Provided material START

-- ==== Sys2Proof/Tests/Slice0.lean ====
section
/-! SUPPORT. The model's own tests, each one step or one operation, with expected values from spec/95_test_vectors.md (the
section is named beside each) or from a rule; then the witnesses: for every obligation with hypotheses, a concrete state and
operands that meet all of them. -/

namespace Sys2Proof.Tests

set_option Elab.async false

open Sys2Proof Sys2Proof.Machine Sys2Proof.Config Sys2Proof.Claims

/-! ## Small states -/

/-- An instance after a successful RESET with `n` channels. -/
def ready (n : Nat) : Instance := resetInstance 1024 n (Instance.powerOn 1024)

/-- Power-on, then a successful RESET with `n` channels. -/
def readyState (n : Nat) : State := { State.reset with inst := ready n }

/-- The state after the step that runs the word `w`. -/
def after (w : Nat) (s : State) : Option State :=
  match step (s.withFetchWord 32 w) with
  | .next t => some t
  | _ => none

/-- The fault a step ends in. -/
def stopOf : Host.Outcome State Fault Refusal → Option Fault
  | .fault f => some f
  | _ => none

/-- STATUS after the step that runs the word `w`. -/
def statusAfter (w : Nat) (s : State) : Option Word := (after w s).map fun t => t.inst.status.word

/-- Two channels active and a frequency staged. -/
def withFreq (f : F64) : State :=
  { readyState 2 with inst := { ready 2 with freqLo := loHalf f, freqHi := hiHalf f } }

/-- Two channels active and a gain staged. -/
def withGain (g : F32) : State := { readyState 2 with inst := { ready 2 with gainData := g } }

/-- One channel active with target gain 1.0, and the words of a block of length 1 written: 0.5 in, 1.0 out. -/
def oneSample : State :=
  { readyState 1 with inst :=
      { ready 1 with
        target := (List.replicate 16 0).set 0 0x3F800000#32
        mem := Memory.setWord (Memory.setWord [] (inAddr 0) 0x3F000000#32) (outAddr 0 0) 0x3F800000#32 } }

/-! ## Well-formedness (spec/30_encoding.md R91) -/

theorem test_reset_32_is_ill_formed : (Instr.reset 32).wellFormed = false := by decide
theorem test_setGain_32_is_ill_formed : (Instr.setGain 32).wellFormed = false := by decide
theorem test_process_65536_is_ill_formed : (Instr.process 65536).wellFormed = false := by decide

/-! ## Decoding: words written out from the encodings of spec/30_encoding.md R92 -/

theorem test_decode_nop : decode 0b0000_000000000000_0000000000000000#32 = .cmd .nop := by decide
theorem test_decode_reset : decode 0b0001_000000000000_00000000000_10000#32 = .cmd (.reset 16) := by decide
theorem test_decode_setShift : decode 0b0010_000000000000_00000000000000_10#32 = .cmd (.setShift .down) := by decide
theorem test_decode_setGain : decode 0b0011_000000000000_00000000000_01101#32 = .cmd (.setGain 13) := by decide
theorem test_decode_process : decode 0b0100_000000000000_0000010000000001#32 = .cmd (.process 1025) := by decide
theorem test_decode_opcode_15 : decode 0xF0000000#32 = .illegalOpcode := by decide
theorem test_decode_reserved_opd : decode 0x00000001#32 = .reservedBits := by decide
theorem test_decodeTableWord : decodeTableWord 32 0x40000103 = some (.process 259) := by decide
theorem test_decodeTableWord_reserved : decodeTableWord 32 0x10010001 = none := by decide
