/-- The owed GO acts on the fire cursor, which has moved (R60). -/
def State.actOwedGo (s : State) : State :=
  match s.wlk.owedGo with
  | none => s
  | some g => (s.setWalker { s.wlk with owedGo := none }).goCalled 300 g

/-- The cue at the fire cursor of the section in force has been fired, dropped or passed over: the cursor moves
from `c`, and an owed GO acts (R58, R60). -/
def State.moveFireCursor (c : Nat) (s : State) : State :=
  match s.wlk.inForce with
  | .sec n =>
    match s.wlk.sec n with
    | some x =>
      if s.wlk.fireCursor.isSome then
        (s.setWalker { s.wlk with fireCursor := some (s.wlk.fireFrom x c) }).actOwedGo
      else s
    | none => s
  | _ => s

/-- The scheduler reports that the cue of an entry has fired and has left the list (R58, R90 step 6). -/
def State.cueFired (e : Armed) (s : State) : State :=
  let called := (s.wlk.sec e.sec).any fun x => x.mode == .called
  let s := if called then s.setWalker { s.wlk with calledOffers := s.wlk.calledOffers - 1 } else s
  let s := if called && s.wlk.inForce == .sec e.sec && s.wlk.fireCursor == some e.cue && s.wlk.pass == e.pass
    then s.moveFireCursor (e.cue + 1) else s
  s.reviewOffers

/-! ### Mapping beats -/

/-- The bar that holds beat `d` of a pass, counted from 0: bar number, beat-in-bar, bar (R54). -/
def findBar (bars : List Bar) (n d : Nat) : Option (Nat × Nat × Bar) :=
  match bars with
  | [] => none
  | b :: bs => if d < b.beats then some (n, d + 1, b) else findBar bs (n + 1) (d - b.beats)

/-- The section in force moves on at the final beat `b` of a pass (R55): the state after, and whether the show
has moved into a CALLED section. `n` and `x` are the section left. OVERRUN is journalled after SECTION ENTERED (log
entry 68). -/
def State.endPass (n : Nat) (x : Section) (b : Nat) (s : State) : State × Bool :=
  let old := some s.wlk.origin
  if x.vamp && !s.wlk.exitFlag then
    (((s.setWalker { s.wlk with pass := min Config.passMax (s.wlk.pass + 1), origin := (b : Int) + 1 }).journalEntered
      .beat).overrun n old, false)
  else
    match (s.wlk.nextSec n).bind fun m => (s.wlk.sec m).map fun y => (m, y) with
    | none => ((s.passShow .beat).overrun n old, false)
    | some (m, y) =>
      match y.mode with
      | .called => ((s.enterCalled m y .beat).overrun n old, true)
      | .beat =>
        (((s.setWalker { s.wlk with
            inForce := .sec m, pass := 1, origin := (b : Int) + 1, exitFlag := false }).journalEntered .beat).overrun
          n old, false)

/-- What the walker answers for a beat: whether it was newly mapped, and whether the show has moved into a
CALLED section (R54). The bar facts it gives stand in the tracker. -/
structure Mapped where
  fresh : Bool
  moved : Bool
  deriving DecidableEq, Repr

/-- The tracker hands show beat `b` to the walker (R54). A beat handed again is answered with the facts already
held, but END answers every beat with the notional bar (log entry 55). -/
def State.mapBeat (b : Nat) (s : State) : State × Mapped :=
  let again := s.wlk.walked.any fun v => decide (b ≤ v)
  match s.wlk.inForce with
  | .endOfShow =>
    ((s.setWalker { s.wlk with walked := if again then s.wlk.walked else some b }).setTracker
      { s.trk with facts := notionalBar }, ⟨!again, false⟩)
  | .none => (s, ⟨false, false⟩)
  | .sec n =>
    if again then (s, ⟨false, false⟩)
    else
      match s.wlk.sec n with
      | none => (s, ⟨false, false⟩)
      | some x =>
        let d := ((b : Int) - s.wlk.origin).toNat
        match findBar (s.wlk.barsOf x) 1 d with
        | none => (s, ⟨false, false⟩)
        | some (bar, beat, r) =>
          let s := (s.setWalker { s.wlk with
            walked := some b, position := some { sec := n, pass := s.wlk.pass, bar := bar, beat := beat } }).setTracker
              { s.trk with facts := r.facts beat }
          if d + 1 = s.wlk.lengthOf x then
            let r := s.endPass n x b
            (r.1.reviewOffers, ⟨true, r.2⟩)
          else (s.reviewOffers, ⟨true, false⟩)

/-! ### Positioning -/

/-- ARM and LOCATE place the walker at bar `n` of section `k` (R71); the running order and the look-ahead
stand already. The cursor origin is the pass origin, in a CALLED section too. -/
def State.positionWalker (k n : Nat) (x : Section) (cause : EnterCause) (s : State) : State :=
  let origin : Int := match x.mode with
    | .beat => -(beatsIn ((s.wlk.barsOf x).take (n - 1)) : Int)
    | .called => 0
  let bar := match x.mode with | .beat => n | .called => 1
  ((s.setWalker { s.wlk with
    inForce := .sec k, pass := 1, origin := origin, walked := none
    position := some { sec := k, pass := 1, bar := bar, beat := 1 }
    exitFlag := false
    cursor := some (cursorAt k x 1 (some origin))
    waiting := none, lastHanded := none, owedGo := none
    fireCursor := match x.mode with | .beat => none | .called => some x.firstCue
    calledOffers := 0, history := [], unhanded := [], heldBack := false }).discardRead).journalEntered cause

end Sys2Proof.Machine
end

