-- ==== Sys2Proof/Machine/Step.lean ====
section
/-! DEFINITION. One step: the command at the front of the queue is taken. -/

namespace Sys2Proof.Machine

/-- The queue of commands replaced. -/
def State.setPending (q : List Instr) (s : State) : State := { s with pending := q }

/-- One step: the command at the front of the queue has its effect, with the queue's rest; on an empty queue the
part idles (log entry 3). -/
def step (s : State) : Host.Outcome State Fault Refusal :=
  match s.pending with
  | [] => .next s
  | c :: rest => exec c (s.setPending rest)

/-- The state with the command that a word spells put at the front of its queue; unchanged when the word spells
none, which is every word of this part (log entry 52). -/
def State.withFetchWord (s : State) (nbits w : Nat) : State :=
  match decodeTableWord nbits w with
  | some c => s.setPending (c :: s.pending)
  | none => s

end Sys2Proof.Machine
end

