/-- A request for the key has to join the wait queue: no way holds it or can be taken for it, and it does not wait yet
(R102). -/
def State.mustWait (s : State) (k : Key) : Bool :=
  ((s.cacheSet (setOf k)).find k).isNone && !s.keyWaits k && ((s.cacheSet (setOf k)).choose).isNone

/-- The answers to requests for some keys of different sets, one after another, `n` items standing in the wait queue:
each key that has to wait makes it one longer (R102, R103). -/
def State.answersInTurn (s : State) (n : Nat) : List Key → List (Key × KeyResult)
  | [] => []
  | k :: ks => (k, s.requestAnswer n k) :: s.answersInTurn (if s.mustWait k then n + 1 else n) ks

/-- The owed GO that goes with the cue at the cursor: that of the fire cursor, with a GO or a FOLLOW cue (R60, R67). -/
def State.owedWith (s : State) (c : Cursor) (copy : Cue) : Option Time :=
  match copy.anchor with
  | .position _ _ _ => none
  | _ => if s.wlk.inForce = .sec c.sec ∧ s.wlk.fireCursor = some c.cue then s.wlk.owedGo else none

/-- The appearance time that a FOLLOW cue is timed from as it is armed with its predecessor no longer in the list: that of
the fire record where it names the predecessor, else the arming time (R76, R85). -/
def State.followsFrom (s : State) (now : Time) (c : Cursor) : Time :=
  match s.sch.fireRecord with
  | some f => if f.cue = c.cue - 1 ∧ f.pass = c.pass then f.appear else now
  | none => now

/-- The entry that R76 makes at time `now` of the cue at the cursor, handed over with this copy. A POSITION cue is predicted
from the tracker view and gated in TRACKING and FREEWHEEL (R79, R81), and is else GATED, not timed. A GO or FOLLOW cue
with an owed GO is timed from that GO and DUE (R84, R86). Else a GO cue is WAITING, and so is a FOLLOW cue whose
predecessor is armed; any other FOLLOW cue is timed (R85). It requests its keys, each with the answer it has at once. That
the keys are requested in ascending language is log entry 60, and the field `unpinned` log entry 45: the model's. -/
def State.armedFor (s : State) (now : Time) (c : Cursor) (x : Section) (copy : Cue) : Armed :=
  let keys := s.answersInTurn s.du.queue.length (s.keysOf copy)
  let e : Armed :=
    { cue := c.cue, pass := c.pass, sec := c.sec, copy := copy, dwellPercent := x.dwellPercent
      target := s.targetOf c x copy.anchor, appear := none, fire := none, lead := none, timing := .waiting, keys := keys
      unpinned := (keys.filter fun p => decide (p.2 = .faulted)).map (·.1) }
  let lead := s.cueLead copy
  let timed (A T : Time) (state : Timing) : Armed :=
    { e with appear := some A, fire := some T, lead := some lead, timing := state }
  match copy.anchor, s.owedWith c copy with
  | .position _ _ _, _ =>
    match s.targetOf c x copy.anchor with
    | some (b, tick) =>
      if s.sch.view.state = .tracking ∨ s.sch.view.state = .freewheel then
        let A := s.sch.view.predicts b tick
        timed A (A - lead) (s.sch.view.gates now b tick (A - lead))
      else { e with timing := .gated }
    | none => { e with timing := .gated }
  | _, some g => timed (g + lead) g .due
  | .go, none => e
  | .follow delay, none =>
    if (s.armedEntry (c.cue - 1) c.pass).isSome then e
    else
      let A := s.followsFrom now c + delay
      timed A (A - lead) (if A - lead ≤ now then .due else .timed)

/-- The keys of the cue: one for each language of a TITLE cue's mask that the layout of a screen it addresses names, in
ascending language (R76, R78; that order is log entry 60, the model's choice). -/
def State.keysAre (s : State) (copy : Cue) (keys : List Key) : Prop :=
  (∀ k, k ∈ keys ↔ copy.action = .title ∧ k.title = copy.title ∧ copy.langs.getLsbD k.lang.val = true ∧
    ∃ (i : Screen16) (m : Fin 4), s.isAddressed copy i ∧ (s.screen i).layout[m] = some k.lang) ∧
  keys.Pairwise fun k j => k.lang < j.lang

/-- Some keys of different sets have been requested at time `now` (R102, R103): a key that a way holds has one pin more
there, and one that waits in its item; a way taken for a key holds a FETCHING entry with one pin, whose first access is
made in the urgent class unless the way holds a cancelled read; the others join the wait queue in order while it has
room. -/
def State.keysRequested (s u : State) (now : Time) (keys : List Key) : Prop :=
  (∀ k ∈ keys, ∀ w e, (s.cacheSet (setOf k)).find k = some w → (s.way (setOf k) w).entry = some e →
    (u.way (setOf k) w).entry = some { e with pins := e.pins + 1 }) ∧
  (∀ k ∈ keys, (s.cacheSet (setOf k)).find k = none → s.keyWaits k = false →
    ∀ w, (s.cacheSet (setOf k)).choose = some w →
      (∃ q, (u.way (setOf k) w).entry = some { key := k, state := .fetching 0 q, pins := 1 }) ∧
      ∀ (a x : Nat), s.du.table = some (a, x) → (s.way (setOf k) w).cancelled = false →
        u.smi.port.holds (.read (.fetch (setOf k) w) (a + 128 * ((k.title + 8191 * k.lang.val) % 2 ^ x)) 32 .urgent
          (fetchDetail a x k 0))) ∧
  u.du.queue = (s.du.queue.map fun i =>
      if i.key ∈ keys ∧ (s.cacheSet (setOf i.key)).find i.key = none then { i with pins := i.pins + 1 } else i) ++
    (((keys.filter s.mustWait).take (256 - s.du.queue.length)).map fun k => { key := k, joined := now, pins := 1 })

/-- The entry takes the place performance order gives it (R75, R76): before the first entry it comes before. -/
def State.armedInPlace (s u : State) (e : Armed) : Prop :=
  ∃ before after, s.sch.armed = before ++ after ∧ u.sch = { s.sch with armed := before ++ e :: after } ∧
    (∀ x ∈ before, performsBefore (s.wlk.order.getD []) e x = false) ∧
    ∀ x, after.head? = some x → performsBefore (s.wlk.order.getD []) e x = true

/-- An offer read has handed nothing to the scheduler and journalled nothing. -/
def State.nothingHanded (s u : State) : Prop :=
  u.trk = s.trk ∧ u.sch = s.sch ∧ u.du = s.du ∧ u.desk = s.desk ∧ u.arb = s.arb ∧ u.links = s.links ∧
    u.ctl = s.ctl ∧ u.smi.journalCount = s.smi.journalCount

/-! ### Screens -/

/-- Every counter of a screen that counts the event has risen by `n` (R136). -/
def Screen.counted (x y : Screen) (ev : CountEvent) (n : Nat) : Prop :=
  ∀ j : Fin 3, x.selectors[j] = ev → x.counters[j] + n ≤ 4294967295 → y.counters[j] = x.counters[j] + n

/-- A screen that has nothing pending, no desk BLANK and no notice end reached (R119, R128). -/
def Screen.settled (x : Screen) (now : Time) : Prop :=
  x.blankPending = false ∧ (∀ l : Level, x.pendingAt[l] = none) ∧
    ∀ (l : Level) (e : Entry) (T : Time), x.stack[l] = some e → e.endTime = some T → now < T

/-- A SHOW of a title with this speaker draws the prefix: the mode is ON, or CHANGE and the last speaker shown was
another (R124). -/
abbrev Screen.drawsPrefix (x : Screen) (speaker : Nat) : Prop :=
  x.prefixMode = .on ∨ (x.prefixMode = .change ∧ x.lastSpeaker ≠ some speaker)

/-- The prefix length that R125 adds for a SHOW of the entry: that of its speaker when a prefix is drawn (R124), and 0
without a script or beyond its speaker count. -/
def State.prefixFor (s : State) (i : Screen16) (e : Entry) : Nat :=
  match e.speaker, s.wlk.script with
  | some n, some sc =>
    if (s.screen i).drawsPrefix n ∧ n ≤ sc.speakerCount then sc.speakers.getD (n - 1) 0 else 0
  | _, _ => 0

/-- A slot of a SHOW of the entry carries a handle within the slot capacity, and `v` is its value (R125, step 1). -/
def State.slotHolds (s : State) (i : Screen16) (e : Entry) (v : Nat) : Prop :=
  ∃ (k : Fin 4) (g : Lang) (p : Tuple), k.val < capacityOf (s.link i).caps ∧
    ((s.screen i).staged.getD (s.screen i).layout)[k] = some g ∧ tupleFor e.tuples g = some p ∧
    v = p.chars + s.prefixFor i e

/-- `d` is the minimum dwell that a SHOW of the entry on screen `i` gives it (R125). -/
def State.dwellIs (s : State) (i : Screen16) (e : Entry) (d : Nat) : Prop :=
  (e.isNotice = true → d = 0) ∧
  (e.isNotice = false →
    (∀ o, e.dwellOverride = some o → d = min 8000000 (o * 100000)) ∧
    (e.dwellOverride = none → ∃ c, (∀ v, s.slotHolds i e v → v ≤ c) ∧
      (s.slotHolds i e c ∨ (c = 0 ∧ ∀ v, ¬s.slotHolds i e v)) ∧
      d = min 8000000 ((s.arb.dwellBase + c * s.arb.dwellPerChar) * e.dwellPercent / 100)))

/-- The frame of a message on link `i`, with its next tag (R146). -/
def State.nextFrame (s : State) (i : Screen16) (m : Message) : List Byte :=
  messageFrame m ((s.link i).tag + 1) (s.resolved i m) (capacityOf (s.link i).caps)

/-- The message has left on link `i`: its frame, and the link BUSY with its operation and its reply timer (R146,
R147). -/
def State.messageSent (s u : State) (i : Screen16) (m : Message) : Prop :=
  (i, s.nextFrame i m) ∈ u.sent ∧ (u.link i).state = .busy ∧ (u.link i).tag = (s.link i).tag + 1 ∧
    (u.link i).op = some {
      kind := if m.isShow then .showMsg else .clearMsg, tag := (s.link i).tag + 1, transition := s.resolved i m
      sendTime := u.clock, subject := m.subject.map fun p => (p.1, p.2.1) } ∧
    (u.link i).replyTimer = some (u.clock + 250000 + transitionTime (s.resolved i m) (s.link i).caps)

/-- The message is a SHOW of the entry at level `l` under a layout, with this override (R123, R124). -/
def Message.isShowOf (m : Message) (layout : Layout) (l : Level) (e : Entry) (override : TransOverride) : Prop :=
  m.isShow = true ∧ m.override = override ∧ m.subject = some (l, e.ident, e.serial) ∧
    m.slots = showSlots layout e.tuples ∧ m.speaker = (if e.isNotice then none else e.speaker)

/-- The message is a CLEAR with this override (R123). -/
def Message.isClear (m : Message) (override : TransOverride) : Prop :=
  m.isShow = false ∧ m.override = override ∧ m.subject = none

/-- The SHOW of the entry on screen `i` with this override: under the staged layout where there is one, and with the
prefix where it is drawn (R114, R124). -/
def State.showWith (s : State) (i : Screen16) (l : Level) (e : Entry) (override : TransOverride) (m : Message) : Prop :=
  m.isShowOf ((s.screen i).staged.getD (s.screen i).layout) l e override ∧
    (m.drawPrefix = true ↔ e.isNotice = false ∧ ∃ n, e.speaker = some n ∧ (s.screen i).drawsPrefix n)

/-- The SHOW of the entry on screen `i` with the entry's own override (R120, R123). -/
def State.showOf (s : State) (i : Screen16) (l : Level) (e : Entry) (m : Message) : Prop :=
  s.showWith i l e e.override m

/-- A SHOW of the entry at level `l` has left on screen `i`, whose link was READY, and the entry has its minimum
dwell (R120, R123, R125, R146). -/
def State.showSent (s u : State) (i : Screen16) (l : Level) (e : Entry) : Prop :=
  (u.screen i).stack[l] = some e ∧ e.visibleSince = some u.clock ∧ (u.screen i).onScreen = .entry l e.serial ∧
    (∃ m, s.showOf i l e m ∧ s.messageSent u i m) ∧ ∃ d, e.minDwell = some d ∧ s.dwellIs i e d

/-- A CLEAR with this override has left on screen `i`, whose link was READY (R123, R146). -/
def State.clearSent (s u : State) (i : Screen16) (override : TransOverride) : Prop :=
  (u.screen i).onScreen = .blank ∧ ∃ m : Message, m.isClear override ∧ s.messageSent u i m

/-- The entry is what a grant makes of the request (R118, R120). -/
def Entry.carries (x : Entry) (r : Request) : Prop :=
  x.isNotice = (r.kind == .notice) ∧ x.ident = r.ident ∧ x.tuples = r.tuples ∧ x.speaker = r.speaker ∧
    x.dwellPercent = r.dwellPercent ∧ x.dwellOverride = r.dwellOverride ∧ x.override = r.override ∧
    x.endTime = r.endTime

/-- No message has left on link `i`. -/
def State.linkStands (s u : State) (i : Screen16) : Prop := u.link i = s.link i ∧ u.sent = []

/-- Every screen and link is unchanged but those of `i` and, when `i` is the mirror source, of its monitor. -/
def State.othersStand (s u : State) (i : Screen16) : Prop :=
  ∀ j, j ≠ i → s.arb.mirror ≠ some (i, j) → u.screen j = s.screen j ∧ u.link j = s.link j

/-- The message sent on screen `i` was copied when `i` is the mirror source: the copy left on the monitor's
link, or was put into the hold where that link is not READY (R134). -/
def State.copied (s u : State) (i : Screen16) (m : Message) : Prop :=
  ∀ mon, s.arb.mirror = some (i, mon) →
    ((s.link mon).state = .ready → s.messageSent u mon m ∧ (u.screen mon).onScreen = (u.screen i).onScreen) ∧
    ((s.link mon).state ≠ .ready → u.link mon = s.link mon ∧ u.arb.hold = some m)

/-- One message of this kind has left on screen `i`, and nothing else but its copy (R134). -/
def State.sentAndCopied (s u : State) (i : Screen16) (kind : Message → Prop) : Prop :=
  ∃ m : Message, kind m ∧ s.copied u i m ∧
    (∀ mon, s.arb.mirror = some (i, mon) → (s.link mon).state = .ready →
      u.sent = [(i, s.nextFrame i m), (mon, s.nextFrame mon m)]) ∧
    ((∀ mon, s.arb.mirror = some (i, mon) → (s.link mon).state ≠ .ready) → u.sent = [(i, s.nextFrame i m)])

Provided material END

● **Try it**
Look above for the line with "if x.vamp && !s.wlk.exitFlag then" and the line with "match (s.wlk.nextSec n).bind"; transcribe both and all lines in between, exactly, and nothing else.

● **The completed task**
  if x.vamp && !s.wlk.exitFlag then
    (((s.setWalker { s.wlk with pass := min Config.passMax (s.wlk.pass + 1), origin := (b : Int) + 1 }).journalEntered
      .beat).overrun n old, false)
  else
    match (s.wlk.nextSec n).bind fun m => (s.wlk.sec m).map fun y => (m, y) with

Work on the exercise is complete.